Storage space: 32 GB is the new 16
Several years ago, I got my first smartphone and my first Android phone – Sprint’s HTC Evo. I experienced a pain back then similar to one of my biggest pains right now, which is the frustrating lack of on-board storage. The Evo rocked a staggering 1 GB of on-board storage and came with an 8 GB SD card. The problem was that so little of the on-board storage was available for apps, and not all apps supported running off an SD card. It was a constant barrage of “out of space” errors.

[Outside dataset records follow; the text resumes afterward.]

/-! ## The Object Scene Protocol -/

/-- R114, R116, R117: opening a session, where the transmitter is idle. A HELLO of stage 0 draws a challenge, which is held beside the
15 latest of the last second, and sent; an answered challenge with a key of its role opens the lowest free session, sends its
WELCOME and is consumed; a HELLO whose MAC no key gives is refused, and opens nothing; a challenge of 1 s is dropped; an address is
no longer ignored after its time. -/
def Obligations.OspOpening : Prop :=
  ∀ (s : State) (src : UdpFrom) (b : HelloBody),
    (s.ospReaches src = true → s.helloIgnored src = false → s.txIdle src.port = true → b.stage = 0 →
      Completes (.helloStage0 src b) s fun t =>
        ∃ c, t.osp.challenges = c :: s.challengesHeld.take 15 ∧ c.src = src ∧ c.drawn3 = s.upNow3 ∧ t.osp.ses = s.osp.ses
          ∧ t.sends = .osp src (ospBytes 0x02 0 0 (welcomeBody 0 0 0 0 c.dnonce (List.replicate 32 0) 0 0)) :: s.sends)
    ∧ (∀ n k, s.ospReaches src = true → s.helloIgnored src = false → s.txIdle src.port = true → b.stage = 1 →
      b.role = 1 ∨ b.role = 2 →
      (∀ e ∈ s.osp.ses, e.2.src.same src = false ∨ e.2.cnonce ≠ b.cnonce) →
      (∃ c ∈ s.challengesHeld, c.src.same src = true ∧ c.dnonce = b.dnonce) →
      (s.roleKeys b.role).find? (fun k => s.helloMac src b k == b.mac) = some k →
      (List.range 8).find? (fun n => (s.session n).isNone) = some n →
      Completes (.helloStage1 src b) s fun t =>
        ∃ x, t.session n = some x ∧ x.src = src ∧ x.role = b.role ∧ x.e = b.seq0 % 2 ^ 32 ∧ x.closing = none
          ∧ t.on F.OSP_EVT_OPEN = true ∧ t.sends = .osp src x.welcome :: s.sends
          ∧ ∀ c ∈ t.osp.challenges, c.src.same src = true → c.dnonce ≠ b.dnonce)
    ∧ (s.ospReaches src = true → s.helloIgnored src = false → b.stage = 1 → b.role = 1 ∨ b.role = 2 →
      (∀ e ∈ s.osp.ses, e.2.src.same src = false ∨ e.2.cnonce ≠ b.cnonce) →
      (s.roleKeys b.role).find? (fun k => s.helloMac src b k == b.mac) = none → Completes (.helloStage1 src b) s fun t =>
        (∀ c ∈ t.osp.challenges, c.src.same src = false) ∧ t.osp.ses = s.osp.ses ∧ t.on F.OSP_EVT_AUTH_FAIL = true
          ∧ t.rd F.OSP_CNT_AUTH_FAIL_V = (s.rd F.OSP_CNT_AUTH_FAIL_V + 1) % 2 ^ 32 ∧ t.rd F.OSP_ERRLOG_CODE = 1)
    ∧ Completes (.challengeExpiry src) s (fun t =>
      (∀ c ∈ t.osp.challenges, c.src.same src = true → s.elapsed c.drawn3 3000000000 = false)
        ∧ (∀ c ∈ s.osp.challenges, c.src.same src = false → c ∈ t.osp.challenges) ∧ s.sameWords t [])
    ∧ (∀ addr since3, s.osp.ignored.lookup addr = some since3 → s.elapsed since3 30000000000 = true →
      Completes (.helloIgnoreEnd addr) s fun t => t.osp.ignored.lookup addr = none ∧ s.sameWords t [])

Forget about the all the media we download or generate. There should be adequate room for the apps we use. This is, after all, a smartphone. I’ve used a 16 GB iPhone for two years, and it’s criminal that Apple had such a small phone on the market for so long. One would think the 32 GB of space on the Galaxy S7 Edge would be serviceable, but I’m getting the same space crunch that I experienced with the Evo all over again.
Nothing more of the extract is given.